[SOURCE MATERIAL Boundary: Start]
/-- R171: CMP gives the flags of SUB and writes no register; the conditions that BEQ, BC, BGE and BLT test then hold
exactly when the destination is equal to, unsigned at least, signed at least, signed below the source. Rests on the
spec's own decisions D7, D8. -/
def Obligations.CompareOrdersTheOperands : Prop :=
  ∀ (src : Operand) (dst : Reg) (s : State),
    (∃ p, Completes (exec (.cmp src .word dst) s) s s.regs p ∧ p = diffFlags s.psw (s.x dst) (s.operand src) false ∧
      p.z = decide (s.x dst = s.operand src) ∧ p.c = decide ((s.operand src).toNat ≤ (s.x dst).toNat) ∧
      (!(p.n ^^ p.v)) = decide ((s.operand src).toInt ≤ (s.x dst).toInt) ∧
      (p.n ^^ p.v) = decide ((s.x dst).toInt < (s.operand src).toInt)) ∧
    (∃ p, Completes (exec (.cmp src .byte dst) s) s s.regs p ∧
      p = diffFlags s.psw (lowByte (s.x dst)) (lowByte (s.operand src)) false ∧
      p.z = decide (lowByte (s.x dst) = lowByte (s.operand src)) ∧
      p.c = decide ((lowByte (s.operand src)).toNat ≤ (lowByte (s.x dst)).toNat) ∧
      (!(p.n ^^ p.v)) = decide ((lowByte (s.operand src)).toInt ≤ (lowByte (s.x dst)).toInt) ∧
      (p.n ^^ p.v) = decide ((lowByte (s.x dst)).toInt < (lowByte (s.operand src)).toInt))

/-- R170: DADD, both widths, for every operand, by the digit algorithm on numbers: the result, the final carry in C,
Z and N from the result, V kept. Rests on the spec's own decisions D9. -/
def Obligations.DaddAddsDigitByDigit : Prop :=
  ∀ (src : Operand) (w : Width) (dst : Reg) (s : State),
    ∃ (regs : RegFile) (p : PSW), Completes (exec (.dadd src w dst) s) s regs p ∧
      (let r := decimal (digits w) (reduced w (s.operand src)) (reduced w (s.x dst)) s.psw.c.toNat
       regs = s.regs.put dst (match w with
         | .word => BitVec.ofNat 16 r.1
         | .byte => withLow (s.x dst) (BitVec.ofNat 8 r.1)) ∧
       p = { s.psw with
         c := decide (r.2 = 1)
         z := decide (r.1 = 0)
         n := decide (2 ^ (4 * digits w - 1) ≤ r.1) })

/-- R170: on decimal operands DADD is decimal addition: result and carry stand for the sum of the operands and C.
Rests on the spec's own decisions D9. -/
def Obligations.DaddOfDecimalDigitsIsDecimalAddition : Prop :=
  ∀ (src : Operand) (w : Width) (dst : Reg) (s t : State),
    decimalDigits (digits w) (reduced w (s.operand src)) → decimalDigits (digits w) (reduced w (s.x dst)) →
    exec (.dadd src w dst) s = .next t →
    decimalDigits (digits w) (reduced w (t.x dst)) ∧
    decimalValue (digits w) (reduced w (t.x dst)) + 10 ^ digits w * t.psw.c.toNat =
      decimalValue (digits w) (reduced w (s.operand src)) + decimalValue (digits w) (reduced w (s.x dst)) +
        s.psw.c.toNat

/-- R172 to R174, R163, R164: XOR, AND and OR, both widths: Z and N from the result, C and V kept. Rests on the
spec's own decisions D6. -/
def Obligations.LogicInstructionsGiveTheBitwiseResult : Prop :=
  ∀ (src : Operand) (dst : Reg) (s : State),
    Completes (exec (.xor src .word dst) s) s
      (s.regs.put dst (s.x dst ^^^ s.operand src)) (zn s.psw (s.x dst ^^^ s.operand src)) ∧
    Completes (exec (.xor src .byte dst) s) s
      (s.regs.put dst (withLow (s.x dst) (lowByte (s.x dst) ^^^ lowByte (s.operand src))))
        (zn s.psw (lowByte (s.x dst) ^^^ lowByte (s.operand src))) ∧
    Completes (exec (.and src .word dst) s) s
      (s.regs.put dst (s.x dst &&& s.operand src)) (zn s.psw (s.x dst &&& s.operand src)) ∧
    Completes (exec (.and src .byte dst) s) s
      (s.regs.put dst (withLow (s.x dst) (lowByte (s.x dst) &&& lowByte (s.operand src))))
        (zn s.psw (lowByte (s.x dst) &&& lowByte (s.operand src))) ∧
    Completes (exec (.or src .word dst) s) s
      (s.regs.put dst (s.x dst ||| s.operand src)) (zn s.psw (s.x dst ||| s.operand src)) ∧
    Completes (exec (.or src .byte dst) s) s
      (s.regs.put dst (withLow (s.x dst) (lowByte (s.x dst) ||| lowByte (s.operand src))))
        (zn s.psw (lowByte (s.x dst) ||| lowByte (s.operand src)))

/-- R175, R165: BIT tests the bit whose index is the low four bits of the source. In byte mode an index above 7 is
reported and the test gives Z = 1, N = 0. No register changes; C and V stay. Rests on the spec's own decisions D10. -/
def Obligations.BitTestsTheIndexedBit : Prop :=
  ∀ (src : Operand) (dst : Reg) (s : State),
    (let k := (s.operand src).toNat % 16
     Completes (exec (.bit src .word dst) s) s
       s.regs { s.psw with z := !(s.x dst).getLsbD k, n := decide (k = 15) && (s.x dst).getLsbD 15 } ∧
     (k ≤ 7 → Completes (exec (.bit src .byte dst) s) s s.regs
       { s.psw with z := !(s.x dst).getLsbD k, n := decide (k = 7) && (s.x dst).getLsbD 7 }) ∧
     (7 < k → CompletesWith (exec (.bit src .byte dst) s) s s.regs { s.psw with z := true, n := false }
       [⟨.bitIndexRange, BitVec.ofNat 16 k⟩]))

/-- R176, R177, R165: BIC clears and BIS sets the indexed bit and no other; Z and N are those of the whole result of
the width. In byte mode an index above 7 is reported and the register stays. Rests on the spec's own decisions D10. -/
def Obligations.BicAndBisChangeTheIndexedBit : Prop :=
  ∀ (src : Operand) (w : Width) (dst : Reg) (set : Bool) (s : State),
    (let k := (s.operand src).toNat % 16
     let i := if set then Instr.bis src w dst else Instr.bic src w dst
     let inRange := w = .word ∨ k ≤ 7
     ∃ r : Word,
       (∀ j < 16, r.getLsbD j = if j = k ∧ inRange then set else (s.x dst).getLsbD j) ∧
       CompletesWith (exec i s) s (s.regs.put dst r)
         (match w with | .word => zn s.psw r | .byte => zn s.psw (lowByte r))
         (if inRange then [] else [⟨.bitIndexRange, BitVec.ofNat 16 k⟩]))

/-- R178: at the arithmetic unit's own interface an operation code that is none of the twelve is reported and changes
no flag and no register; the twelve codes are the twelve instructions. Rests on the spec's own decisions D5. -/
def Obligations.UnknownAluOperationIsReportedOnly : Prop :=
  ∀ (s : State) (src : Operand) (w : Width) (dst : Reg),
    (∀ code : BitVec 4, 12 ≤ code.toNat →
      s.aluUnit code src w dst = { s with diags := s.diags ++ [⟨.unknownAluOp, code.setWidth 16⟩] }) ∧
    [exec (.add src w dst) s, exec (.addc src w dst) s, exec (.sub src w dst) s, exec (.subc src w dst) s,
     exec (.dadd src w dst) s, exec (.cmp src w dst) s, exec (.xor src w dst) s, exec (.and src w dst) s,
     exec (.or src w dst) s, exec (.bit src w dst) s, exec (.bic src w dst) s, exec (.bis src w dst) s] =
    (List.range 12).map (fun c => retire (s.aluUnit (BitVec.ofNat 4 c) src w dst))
[SOURCE MATERIAL Boundary: End]
[SOURCE MATERIAL Boundary: Start]
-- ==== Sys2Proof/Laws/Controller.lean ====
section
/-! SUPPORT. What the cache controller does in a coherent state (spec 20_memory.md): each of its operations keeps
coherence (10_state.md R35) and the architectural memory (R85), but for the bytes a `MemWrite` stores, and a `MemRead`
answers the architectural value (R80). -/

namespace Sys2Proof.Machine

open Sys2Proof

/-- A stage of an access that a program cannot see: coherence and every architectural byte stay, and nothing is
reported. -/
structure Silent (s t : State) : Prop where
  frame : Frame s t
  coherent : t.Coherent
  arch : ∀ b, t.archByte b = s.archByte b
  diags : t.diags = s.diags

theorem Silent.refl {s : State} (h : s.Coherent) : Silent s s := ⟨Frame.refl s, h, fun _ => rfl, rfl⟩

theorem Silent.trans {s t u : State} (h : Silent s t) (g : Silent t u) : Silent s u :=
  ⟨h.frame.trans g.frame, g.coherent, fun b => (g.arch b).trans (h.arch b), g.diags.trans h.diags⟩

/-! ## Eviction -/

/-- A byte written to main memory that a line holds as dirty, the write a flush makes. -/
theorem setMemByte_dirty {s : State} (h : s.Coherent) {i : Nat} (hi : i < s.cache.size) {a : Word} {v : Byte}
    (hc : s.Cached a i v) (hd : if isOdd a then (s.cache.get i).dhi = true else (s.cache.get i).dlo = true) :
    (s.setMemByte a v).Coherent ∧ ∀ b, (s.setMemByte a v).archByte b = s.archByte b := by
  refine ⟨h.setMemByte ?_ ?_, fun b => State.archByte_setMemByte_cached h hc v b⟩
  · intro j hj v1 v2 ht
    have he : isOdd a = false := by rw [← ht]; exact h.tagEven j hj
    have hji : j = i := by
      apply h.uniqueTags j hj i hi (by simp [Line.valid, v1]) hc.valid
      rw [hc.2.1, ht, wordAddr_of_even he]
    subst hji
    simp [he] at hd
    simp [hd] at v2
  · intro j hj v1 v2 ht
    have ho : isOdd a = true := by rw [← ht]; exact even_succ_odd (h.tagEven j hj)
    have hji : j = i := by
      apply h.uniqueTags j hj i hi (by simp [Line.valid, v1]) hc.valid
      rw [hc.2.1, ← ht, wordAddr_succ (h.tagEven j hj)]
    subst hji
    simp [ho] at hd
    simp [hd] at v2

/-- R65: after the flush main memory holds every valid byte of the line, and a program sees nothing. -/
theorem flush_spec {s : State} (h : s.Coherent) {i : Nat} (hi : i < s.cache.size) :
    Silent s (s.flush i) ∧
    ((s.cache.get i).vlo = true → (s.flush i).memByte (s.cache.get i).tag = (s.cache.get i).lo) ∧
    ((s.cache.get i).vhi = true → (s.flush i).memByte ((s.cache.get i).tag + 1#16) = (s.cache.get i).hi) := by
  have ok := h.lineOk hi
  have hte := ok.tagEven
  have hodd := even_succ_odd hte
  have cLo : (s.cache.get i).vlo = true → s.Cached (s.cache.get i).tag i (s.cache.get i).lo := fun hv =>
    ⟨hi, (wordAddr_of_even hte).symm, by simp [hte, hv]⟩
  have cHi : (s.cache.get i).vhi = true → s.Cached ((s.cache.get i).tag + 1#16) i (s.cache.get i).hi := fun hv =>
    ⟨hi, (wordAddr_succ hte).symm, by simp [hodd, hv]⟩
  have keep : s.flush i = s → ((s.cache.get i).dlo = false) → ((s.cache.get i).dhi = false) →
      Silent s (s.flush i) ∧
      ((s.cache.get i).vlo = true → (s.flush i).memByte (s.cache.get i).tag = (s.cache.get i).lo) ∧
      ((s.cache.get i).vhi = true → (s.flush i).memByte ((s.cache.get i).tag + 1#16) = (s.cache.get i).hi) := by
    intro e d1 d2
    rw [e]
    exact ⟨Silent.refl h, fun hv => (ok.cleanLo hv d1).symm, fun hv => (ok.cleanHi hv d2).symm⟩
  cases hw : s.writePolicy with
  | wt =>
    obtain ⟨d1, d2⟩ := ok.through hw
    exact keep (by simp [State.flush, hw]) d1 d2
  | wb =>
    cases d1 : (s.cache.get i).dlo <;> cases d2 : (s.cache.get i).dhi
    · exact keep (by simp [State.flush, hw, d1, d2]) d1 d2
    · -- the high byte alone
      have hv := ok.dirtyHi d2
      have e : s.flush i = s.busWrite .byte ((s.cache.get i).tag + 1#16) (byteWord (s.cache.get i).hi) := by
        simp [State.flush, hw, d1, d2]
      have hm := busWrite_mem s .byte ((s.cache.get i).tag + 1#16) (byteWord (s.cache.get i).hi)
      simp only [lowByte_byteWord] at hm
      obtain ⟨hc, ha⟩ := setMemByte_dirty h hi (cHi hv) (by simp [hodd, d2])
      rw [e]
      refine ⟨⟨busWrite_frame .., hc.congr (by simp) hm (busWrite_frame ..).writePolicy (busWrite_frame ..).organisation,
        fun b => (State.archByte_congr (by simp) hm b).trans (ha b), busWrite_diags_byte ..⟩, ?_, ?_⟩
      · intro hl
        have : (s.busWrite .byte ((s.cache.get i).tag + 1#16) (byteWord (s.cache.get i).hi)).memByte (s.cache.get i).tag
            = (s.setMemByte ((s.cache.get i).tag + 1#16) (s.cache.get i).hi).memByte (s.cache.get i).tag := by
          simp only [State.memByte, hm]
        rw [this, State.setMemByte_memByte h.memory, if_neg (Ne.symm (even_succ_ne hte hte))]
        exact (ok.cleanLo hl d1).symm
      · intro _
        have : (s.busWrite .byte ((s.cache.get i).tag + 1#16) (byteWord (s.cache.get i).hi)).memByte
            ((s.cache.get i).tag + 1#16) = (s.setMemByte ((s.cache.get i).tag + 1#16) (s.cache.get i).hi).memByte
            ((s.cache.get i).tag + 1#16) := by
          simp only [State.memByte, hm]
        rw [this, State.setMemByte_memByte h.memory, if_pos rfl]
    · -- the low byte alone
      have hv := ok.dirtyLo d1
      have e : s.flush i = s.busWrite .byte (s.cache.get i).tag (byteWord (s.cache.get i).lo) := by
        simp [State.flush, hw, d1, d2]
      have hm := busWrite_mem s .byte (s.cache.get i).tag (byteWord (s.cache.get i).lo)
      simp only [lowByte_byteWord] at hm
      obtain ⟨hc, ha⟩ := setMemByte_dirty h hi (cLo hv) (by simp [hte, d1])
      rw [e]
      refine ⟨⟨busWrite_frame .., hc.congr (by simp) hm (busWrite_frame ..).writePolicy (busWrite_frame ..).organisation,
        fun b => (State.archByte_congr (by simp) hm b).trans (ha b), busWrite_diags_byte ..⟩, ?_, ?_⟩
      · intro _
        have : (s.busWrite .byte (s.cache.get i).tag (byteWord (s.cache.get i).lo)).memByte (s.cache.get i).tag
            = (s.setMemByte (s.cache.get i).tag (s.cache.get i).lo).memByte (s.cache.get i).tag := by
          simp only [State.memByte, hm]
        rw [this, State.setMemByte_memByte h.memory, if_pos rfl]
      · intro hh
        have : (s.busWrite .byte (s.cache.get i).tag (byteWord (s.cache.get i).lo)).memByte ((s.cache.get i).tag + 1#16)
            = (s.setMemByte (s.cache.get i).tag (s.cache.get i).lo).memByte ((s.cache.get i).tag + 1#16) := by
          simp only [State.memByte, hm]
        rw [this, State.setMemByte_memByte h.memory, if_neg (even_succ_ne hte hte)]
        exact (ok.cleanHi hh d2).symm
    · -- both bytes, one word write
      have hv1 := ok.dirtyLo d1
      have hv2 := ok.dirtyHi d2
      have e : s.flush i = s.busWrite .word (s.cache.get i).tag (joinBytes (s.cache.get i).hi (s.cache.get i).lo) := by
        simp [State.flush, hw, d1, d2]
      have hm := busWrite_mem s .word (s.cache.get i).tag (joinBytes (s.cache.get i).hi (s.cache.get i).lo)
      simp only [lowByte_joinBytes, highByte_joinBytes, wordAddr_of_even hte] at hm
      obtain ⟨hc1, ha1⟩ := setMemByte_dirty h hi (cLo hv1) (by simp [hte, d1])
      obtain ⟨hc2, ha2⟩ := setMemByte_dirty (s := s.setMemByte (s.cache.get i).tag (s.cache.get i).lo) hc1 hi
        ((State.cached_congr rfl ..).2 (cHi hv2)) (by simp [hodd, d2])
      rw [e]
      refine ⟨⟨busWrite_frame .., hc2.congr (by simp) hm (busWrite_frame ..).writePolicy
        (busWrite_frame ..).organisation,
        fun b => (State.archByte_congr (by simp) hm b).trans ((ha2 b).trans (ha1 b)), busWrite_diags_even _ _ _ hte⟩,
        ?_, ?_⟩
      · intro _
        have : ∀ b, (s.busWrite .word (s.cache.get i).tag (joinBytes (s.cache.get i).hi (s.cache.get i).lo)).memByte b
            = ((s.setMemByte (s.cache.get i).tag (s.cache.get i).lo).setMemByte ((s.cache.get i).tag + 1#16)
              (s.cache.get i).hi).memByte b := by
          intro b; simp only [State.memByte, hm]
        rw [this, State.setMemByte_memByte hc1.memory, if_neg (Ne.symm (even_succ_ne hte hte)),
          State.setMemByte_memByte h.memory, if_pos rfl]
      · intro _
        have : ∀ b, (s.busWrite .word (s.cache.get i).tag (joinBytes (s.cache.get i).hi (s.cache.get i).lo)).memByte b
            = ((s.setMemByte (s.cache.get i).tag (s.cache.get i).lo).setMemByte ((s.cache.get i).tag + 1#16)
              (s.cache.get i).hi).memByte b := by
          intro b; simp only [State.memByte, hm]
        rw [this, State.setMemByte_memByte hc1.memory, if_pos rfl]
[SOURCE MATERIAL Boundary: End]
WORK REQUIRED
Your task for the entries above: copy exactly the span starting with the line with "test then hold" and going on through the line with "spec's own decisions D7, D8. -/", both lines included, and nothing else.

FINISHED TASK
/-- R171: CMP gives the flags of SUB and writes no register; the conditions that BEQ, BC, BGE and BLT test then hold
exactly when the destination is equal to, unsigned at least, signed at least, signed below the source. Rests on the
spec's own decisions D7, D8. -/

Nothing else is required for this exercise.